Nominated by IMD for his exemplary leadership, Scavenius will receive the Association to Advance Collegiate Schools of Business’s (AACSB) 2021 Class of Influential Leaders award. The AASCB honors leaders who are using their business education for impact in unique ways for societal change. Just two dozen graduates of AASCB-accredited business schools receive this exclusive recognition each year.
Humbled by the award, he prefers to view it as the collective achievement of Kwera’s global staff, volunteers and partners and is especially pleased that it will confer credibility upon the enterprise he views as his life’s mission.
“I do hope that awareness around this award will get people to see that Kwera is a real business. It’s well established and it’s super compliant because, well, I’m a lawyer, after all,” laughed Scavenius. “We are an efficient, sustainable business. It is built into our model,” he said.
In Chichewa, Malawi’s national language, Kwera means ‘to climb’ and the nonprofit social enterprise finds and funds top students through their university courses at local universities and couples its financial support with a four-year skills development program that all students must complete. In this way Kwera aims to have one highly educated person in every Malawian family within two generations. For a country with Africa’s lowest number of students in higher education – currently just 1% – the positive potential of Kwera’s efforts in terms of health, economy, innovation and competitiveness are considerable.

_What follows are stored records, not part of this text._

/-- 20 R213, R210: the fetched bytes are those at the PC, the lowest address least significant. -/
def Obligations.FetchReadsBytesAtPc : Prop :=
  ∀ s : State, s.pcAligned = true →
    (regionOf s.pc ≠ .unmapped → s.cpsr.t = false →
      fetch s = .arm (s.read8 (s.pc + 3) ++ s.read8 (s.pc + 2) ++ s.read8 (s.pc + 1) ++ s.read8 s.pc)) ∧
    (regionOf s.pc ≠ .unmapped → s.cpsr.t = true → fetch s = .thumb (s.read8 (s.pc + 1) ++ s.read8 s.pc)) ∧
    (regionOf s.pc = .unmapped → s.cpsr.t = false → fetch s = .arm (s.unmappedValue s.pc .b4)) ∧
    (regionOf s.pc = .unmapped → s.cpsr.t = true → fetch s = .thumb ((s.unmappedValue s.pc .b2).setWidth 16))

/-- 60 R900, R903, R940, R941, R944: a faulted CPU has no step; a stopped or halted one waits, all its state kept, and on its
wake condition steps as one that was not. -/
def Obligations.WaitingCpuStaysOrWakes : Prop :=
  ∀ s : State,
    (s.faulted = true → step s = .fault .faultedCpu) ∧
    (s.faulted = false → s.stopped = true → s.params.stopWakeMask &&& s.ic.ie.setWidth 16 &&& s.ic.iff.setWidth 16 = 0 →
      cpuStep s = .next (s, 1 + s.params.haltExtra)) ∧
    (s.faulted = false → s.stopped = true → s.params.stopWakeMask &&& s.ic.ie.setWidth 16 &&& s.ic.iff.setWidth 16 ≠ 0 →
      cpuStep s = cpuStep { s with stopped := false }) ∧
    (s.faulted = false → s.stopped = false → s.halted = true → s.waitKind = .halt →
      ¬(s.ic.ime = true ∧ s.ic.ie &&& s.ic.iff ≠ 0) → cpuStep s = .next (s, 1 + s.params.haltExtra)) ∧
    (s.faulted = false → s.stopped = false → s.halted = true → s.waitKind = .halt → s.ic.ime = true →
      s.ic.ie &&& s.ic.iff ≠ 0 → cpuStep s = cpuStep { s with halted := false, waitKind := .none }) ∧
    (s.faulted = false → s.stopped = false → s.halted = true → s.waitKind = .intrWait →
      s.ic.shadow &&& s.waitMask = 0 → cpuStep s = .next (s, 1 + s.params.haltExtra)) ∧
    (s.faulted = false → s.stopped = false → s.halted = true → s.waitKind = .intrWait →
      s.ic.shadow &&& s.waitMask ≠ 0 →
      cpuStep s = cpuStep { s with
        ic := { s.ic with shadow := s.ic.shadow &&& ~~~s.waitMask }
        halted := false
        waitKind := .none })

/-- 60 R901, R912, R920: with IME set, a bit set in IE AND IF and I clear, the step is the IRQ entry. -/
def Obligations.PendingIrqIsTaken : Prop :=
  ∀ (s : State) (b : Fin 14), s.faulted = false → s.stopped = false → s.halted = false → s.ic.ime = true →
    s.ic.ie.getLsbD b = true → s.ic.iff.getLsbD b = true → s.cpsr.i = false →
    ∃ u, cpuStep s = .next (u, 1 + s.params.irqExtra) ∧
      u.spsrOf .irq = s.cpsr.toPsr ∧ (∀ e, e ≠ Exc.irq → u.spsrOf e = s.spsrOf e) ∧
      u.cpsr = { s.cpsr with mode := .irq, t := false, i := true } ∧
      u.greg (.lr .irq) = s.pc + 4 ∧ (∀ g, g ≠ GReg.lr .irq → u.greg g = s.greg g) ∧ u.pc = 0x00000018 ∧
      SameUnits u s ∧ SameHost s u ∧ SameWait s u ∧ u.log = s.log

/-- 60 R904, R942, 10 R123: after every step the cycle count has grown by the cycles the step returned, at least one, and the
instruction count by one exactly where an instruction ran: not where the CPU stays waiting, not where an IRQ is entered, and
always else, a CPU that wakes in the step included. That a halted CPU of neither wait kind stays waiting is the model's (log 22). -/
def Obligations.StepCountsCyclesAndInstructions : Prop :=
  ∀ (s : State) (r : State × Nat), cpuStep s = .next r →
    1 ≤ r.2 ∧
    (∃ t, step s = .next t ∧ t.cycleCount = s.cycleCount + BitVec.ofNat 64 r.2) ∧
    (∀ t, step s = .next t →
      (StaysAsleep s → t.instrCount = s.instrCount) ∧
      (¬StaysAsleep s → s.pendingInterrupt ≠ none ∧ s.cpsr.i = false → t.instrCount = s.instrCount) ∧
      (¬StaysAsleep s → s.pendingInterrupt = none ∨ s.cpsr.i = true → t.instrCount = s.instrCount + 1))

/-- 60 R921: SUBS PC, R14, #4 right after an IRQ entry resumes the interrupted stream in its state and mode, with its I
bit; R14_irq and SPSR_irq apart, every register is as before the entry. -/
def Obligations.IrqHandlerReturnResumes : Prop :=
  ∀ s : State, s.pcAligned = true →
    Completes (exec (.subImm .al true 14 15 0 4) s.irqEntry) fun t =>
      t.pc = s.pc ∧ t.cpsr = s.cpsr ∧ (∀ g, g ≠ GReg.lr .irq → t.greg g = s.greg g) ∧
        (∀ e, e ≠ Exc.irq → t.spsrOf e = s.spsrOf e) ∧ SameUnits t s

/-- 43 R612, 60 R925, R926: with no BiosHLE, an SWI of either set enters Supervisor mode at 0x08, and MOVS PC, R14 there
goes on after it. -/
def Obligations.SwiExceptionEntryAndReturn : Prop :=
  ∀ (i : Instr) (n : Byte) (len : Word) (s : State), s.params.hleInstalled = false → IsCall i n len s →
    (i = .tSwi n ↔ s.cpsr.t = true) →
    Completes (exec i s) fun t =>
      t.greg (.lr .svc) = s.pc + len ∧ t.spsrOf .svc = s.cpsr.toPsr ∧
        t.cpsr = { s.cpsr with mode := .svc, t := false, i := true } ∧ t.pc = 0x00000008 ∧
        (∀ g, g ≠ GReg.lr .svc → t.greg g = s.greg g) ∧ (∀ e, e ≠ Exc.svc → t.spsrOf e = s.spsrOf e) ∧
        SameUnits t s ∧ SameHost s t ∧ SameWait s t ∧ t.log = s.log ∧ t.freeIdx = s.freeIdx ∧
        (s.pcAligned = true →
          Completes (exec (.movRsi .al true 0 15 0 .lsl 14) t) fun u => u.pc = s.pc + len ∧ u.cpsr = s.cpsr)

/-! ### Invariants and whole-machine rules -/

/-- 10 R108: a step keeps the PC a multiple of 4 in ARM state and of 2 in Thumb state. -/
def Obligations.StepKeepsPcAligned : Prop :=
  ∀ s t : State, s.pcAligned = true → step s = .next t → t.pcAligned = true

Designed by a team made up of current and former IMD faculty and educational and leadership coaches, many of whom have worked with IMD in the past, the development program spends two years on the student’s personal development and communication skills and the next two years on market-creating innovation and entrepreneurial skills.
The aim is to create tomorrow’s leaders with the education and the skills to succeed in any environment. Once settled in employment, Kwera’s Student Climbers, as they are known, are contractually obliged to pay a percentage of their salaries back into Kwera in order to fund more Student Climbers.